Embora aquela avó não fosse a verdadeira.
"Ninguém nunca vem aqui de qualquer maneira."
"Eu não quero causar problemas."
"Keith disse que está tudo bem também."
"Eu disse não."
"Vai ser apenas um momento. Crianças, entrem!"
"Mari, espere - ah!"
Todas as crianças do prédio ouviram Mari. Como se estivessem esperando, eles invadiram e me pegaram. Eles me sentaram em uma cadeira de madeira áspera, depois carregaram a mim e à cadeira para fora.
"Ugh."
A luz do sol era ofuscante.
Cobri meu rosto com as duas mãos e fiquei congelado. Eu podia sentir as crianças prendendo a respiração e olhando para mim. Seu olhar ardia como pequenas agulhas. Mari gentilmente afastou minhas mãos.
Com o sol atrás dela, o rosto de Mari estava na sombra.
Mari não era exatamente uma garota bonita. Seu rosto estava pálido e tinha sardas, sua pele era áspera e seus olhos - embora uma bela mistura de marrom e verde - estavam escondidos sob pálpebras grossas. Mas hoje, ela parecia fofa.
Eu queria ser como Mari.
Eu já havia admirado a aparência perfeita de Linus antes, mas nunca pensei que ele fosse bonito. Não como Mari. Ela não era apenas bonita - sua beleza vinha do coração.
"Marido."
"Sim?"
"Deixa pra lá..."
Eu gostaria que Mari fosse minha família.
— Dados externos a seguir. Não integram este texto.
def computeUnpk4 (x : Ctx) (p : Nat) : Out :=
  let wide := x.f.mb 5 4 = 0
  let r := unpackRunBits x 4 (x.a 1 p) (x.b 1 p % 256) (if wide ∧ x.f.mb 7 7 = 1 then 4 else 0) (if wide then 4 else 8)
  (x.out p 4 r.bits).append { flags := r.flags }

/-- emax of R185. -/
def elemEmax (c : Nat) : Int :=
  match c with
  | 2 => 8 | 3 => 15 | 4 => 6 | 5 => 2 | _ => 0

/-- The largest finite magnitude of an element, as m * 2^e. -/
def elemLargest (c : Nat) : Nat × Int :=
  match c with
  | 2 => (448, 0) | 3 => (57344, 0) | 4 => (64, 0) | 5 => (6, 0) | _ => (127, -6)

/-- .fit: a * 2^(127 - e) is at most the largest finite value. -/
def scaleFits (m : Nat) (g : Int) (c e : Nat) : Bool :=
  let (lm, le) := elemLargest c
  (addFin false m (g + 127 - e) true lm le).1 ≤ 0

/-- The smallest code from `e` on that fits, or 254. -/
def fitFrom (m : Nat) (g : Int) (c : Nat) : Nat → Nat → Nat
  | 0, e => e
  | fuel + 1, e => if scaleFits m g c e then e else fitFrom m g c fuel (e + 1)

/-- R185; its last line limits the 0xFF of a NaN or an infinity to 254 too. DEDUCED, log entry 94. -/
def qscaleValue (c : Nat) (fit : Bool) (bits : Nat) : FRes :=
  match Fmt.f32.value (bits % 2 ^ 31) with
  | .nan s => { bits := 254, flags := if s then flagNV else 0 }
  | .inf _ => { bits := 254 }
  | .fin _ m e =>
    if m = 0 then { bits := 0 }
    else if fit then { bits := fitFrom m e c 254 0 }
    else { bits := (max 0 (min 254 (magnitude m e - elemEmax c + 127))).toNat }

def computeQscale (x : Ctx) (p : Nat) : Out :=
  let r := qscaleValue (fmtA x.fmt) (x.f.mb 0 0 == 1) (x.a 1 p)
  (x.out p 1 r.bits).append { flags := r.flags }

/-! ## Setting FMT and MODE (R146, R147) -/

/-- Writes FMT of a group; an instruction sees it from t + 2. -/
def Warp.writeFmt (w : Warp) (mask : BitVec 8) (cyc : Nat) (v : Nat) : Warp :=
  let old := ((List.range 8).filter (inMask mask)).map (fun k =>
    ({ code := 264, lane := k, old := (w.slice k).fmt.toNat, due := cyc + 2 } : Undelivered))
  { w.setFmt mask (BitVec.ofNat 12 v) with
    undelivered := old ++ w.undelivered.filter (fun u => decide (cyc < u.due ∧ ¬(u.code = 264 ∧ inMask mask u.lane = true))) }

/-- Writes a special register of `code` 512 + n through `set`; readers see it from t + 2 (R147, R439). -/
def Warp.writeSpecial (w : Warp) (n cyc old : Nat) (set : Warp → Warp) : Warp :=
  let w1 := set w
  { w1 with
    undelivered := { code := 512 + n, lane := scalarLane, old := old, due := cyc + 2 } ::
      w1.undelivered.filter (fun u => decide (cyc < u.due ∧ u.code ≠ 512 + n)) }

/-- FMTSET (R146). -/
def effFmtset (x : Ctx) (s : State) : State :=
  if x.lanes.isEmpty then s.complete x
  else (s.modWarp x.core x.slot (fun w => w.writeFmt x.mask x.cyc (x.a 1 scalarLane % 2 ^ 12))).complete x

/-- R147: the fields that a mask names, 0 meaning all. -/
def modeMerge (old v mask : Nat) : Nat → Nat
  | 0 => 0
  | i + 1 => modeMerge old v mask i + 2 ^ (4 * i) * ((if mask = 0 ∨ mask.testBit i then v else old) / 2 ^ (4 * i) % 16)

def effModeset (x : Ctx) (s : State) : State :=
  if x.lanes.isEmpty then s.complete x
  else
    let old := x.mode
    let new := modeMerge x.w.mode.toNat (x.a 1 scalarLane) (x.f.mb 7 0) 8
    (s.modWarp x.core x.slot (fun w =>
      (w.writeSpecial 9 x.cyc w.mode.toNat (fun w => { w with mode := BitVec.ofNat 32 new })).deliver x.cyc x.draw 2
        (x.out scalarLane 1 old))).complete x

/-! ## The meanings -/

/-- The latency of the floating-point block (R108, R170). -/
def floatLat (f : LX) : Nat := if f.mb 2 0 = 1 then 8 else 4

def execFadd (f : LX) (s : State) : Result := issue (.fadd f) noLate (classF (floatLat f) computeFadd) s
def execFsub (f : LX) (s : State) : Result := issue (.fsub f) noLate (classF (floatLat f) computeFsub) s
def execFmul (f : LX) (s : State) : Result := issue (.fmul f) noLate (classF (floatLat f) computeFmul) s
def execFfma (f : LX) (s : State) : Result := issue (.ffma f) noLate (classF (floatLat f) computeFfma) s
def execFmin (f : LX) (s : State) : Result := issue (.fmin f) noLate (classF (floatLat f) computeFmin) s
def execFmax (f : LX) (s : State) : Result := issue (.fmax f) noLate (classF (floatLat f) computeFmax) s
def execFcmp (f : LX) (s : State) : Result := issue (.fcmp f) noLate (classF (floatLat f) computeFcmp) s
def execFclass (f : LX) (s : State) : Result := issue (.fclass f) noLate (classF (floatLat f) computeFclass) s
def execFrnd (f : LX) (s : State) : Result := issue (.frnd f) noLate (classF (floatLat f) computeFrnd) s
def execFscale (f : LX) (s : State) : Result := issue (.fscale f) noLate (classF (floatLat f) computeFscale) s
def execFexp (f : LX) (s : State) : Result := issue (.fexp f) noLate (classF (floatLat f) computeFexp) s
def execCvt (f : LX) (s : State) : Result := issue (.cvt f) lateCvt (classF 4 computeCvt) s
def execPack8 (f : LX) (s : State) : Result := issue (.pack8 f) (latePack [2, 3, 4, 6, 7, 8]) (classF 4 computePack8) s
def execUnpk8 (f : LX) (s : State) : Result := issue (.unpk8 f) (latePack [2, 3, 4, 6, 7, 8]) (classF 4 computeUnpk8) s
def execPack4 (f : LX) (s : State) : Result := issue (.pack4 f) (latePack [5]) (classF 4 computePack4) s
def execUnpk4 (f : LX) (s : State) : Result := issue (.unpk4 f) (latePack [5]) (classF 4 computeUnpk4) s
def execQscale (f : LX) (s : State) : Result := issue (.qscale f) (latePack [2, 3, 4, 5, 6]) (classF 4 computeQscale) s
def execFmtset (f : LX) (s : State) : Result := issue (.fmtset f) noLate effFmtset s
def execFmtsetS (f : SF) (s : State) : Result := issue (.fmtsetS f) noLate effFmtset s
def execModeset (f : LX) (s : State) : Result := issue (.modeset f) noLate effModeset s

/-- A special function of one operand (R186). -/
def computeSfu (fn : Fmt → FVal → FRes) (x : Ctx) (p : Nat) : FRes :=
  let f := floatFmt x.fty
  fn f (f.value (x.rdFloat x.f.srcA p))

/-- A special function in the SFU queue: latencies for .f32 and .f64. -/
def sfu (l32 l64 : Nat) (fn : Fmt → FVal → FRes) (x : Ctx) (s : State) : State :=
  classQ false (if x.fty = 1 then l64 else l32) (floatRegs x.fty) (computeSfu fn) x s

/-- DEDUCED, log entry 24. -/
def execRcp (f : LX) (s : State) : Result := issue (.rcp f) noLate (sfu 18 32 fRcp) s
def execRsq (f : LX) (s : State) : Result := issue (.rsq f) noLate (sfu 20 34 fRsq) s
def execSqrt (f : LX) (s : State) : Result := issue (.sqrt f) noLate (sfu 20 34 fSqrt) s
def execExp2 (f : LX) (s : State) : Result := issue (.exp2 f) noLate (sfu 22 36 fExp2) s
def execLog2 (f : LX) (s : State) : Result := issue (.log2 f) noLate (sfu 22 36 fLog2) s
def execSinpi (f : LX) (s : State) : Result := issue (.sinpi f) noLate (sfu 24 38 (fun f v => fSinCosPi f false v)) s
def execCospi (f : LX) (s : State) : Result := issue (.cospi f) noLate (sfu 24 38 (fun f v => fSinCosPi f true v)) s
def execTanh (f : LX) (s : State) : Result := issue (.tanh f) noLate (sfu 26 40 fTanh) s

def computeFdiv (x : Ctx) (p : Nat) : FRes :=
  let f := floatFmt x.fty
  fDiv f (f.value (x.rdFloat x.f.srcA p)) (f.value (x.rdFloat x.f.srcB p))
Mas eu não disse isso em voz alta. Vê-la todos os dias, me ajudar e falar tão gentilmente - era impossível não se importar com ela. O mesmo aconteceu com Keith, que vinha todas as manhãs e noites, contando piadas.
Eu queria pensar sobre o que fazer a seguir. Mas meus pensamentos simplesmente pararam. Como se minha mente se recusasse a continuar - talvez porque tudo à frente parecesse muito sem esperança. Neste canto pobre da cidade, eu estava finalmente sozinho e livre, protegido por pessoas que mal conhecia, e senti paz pela primeira vez.
Esse conforto me fez querer ficar, confiar neles.
"Seria bom se você pudesse ficar aqui para sempre", sussurrou Mari.
“…”
Eu não consegui responder. Eu não podia dizer que queria ficar - porque sabia que Linus viria me buscar. A menos que eu conseguisse uma nova identidade, fingisse minha morte como "Florence Love Seymour" e esperasse muitos anos ... Eu não tinha futuro aqui.
"Hã?"
Mari piscou.
"O que há de errado, Mari?"
"Olha... Olhe ali, senhorita."
Mari apontou para o céu oriental.
Era quase pôr do sol. O céu já estava ficando laranja. Mas para onde ela apontava, parecia brilhante - como se o sol estivesse nascendo novamente.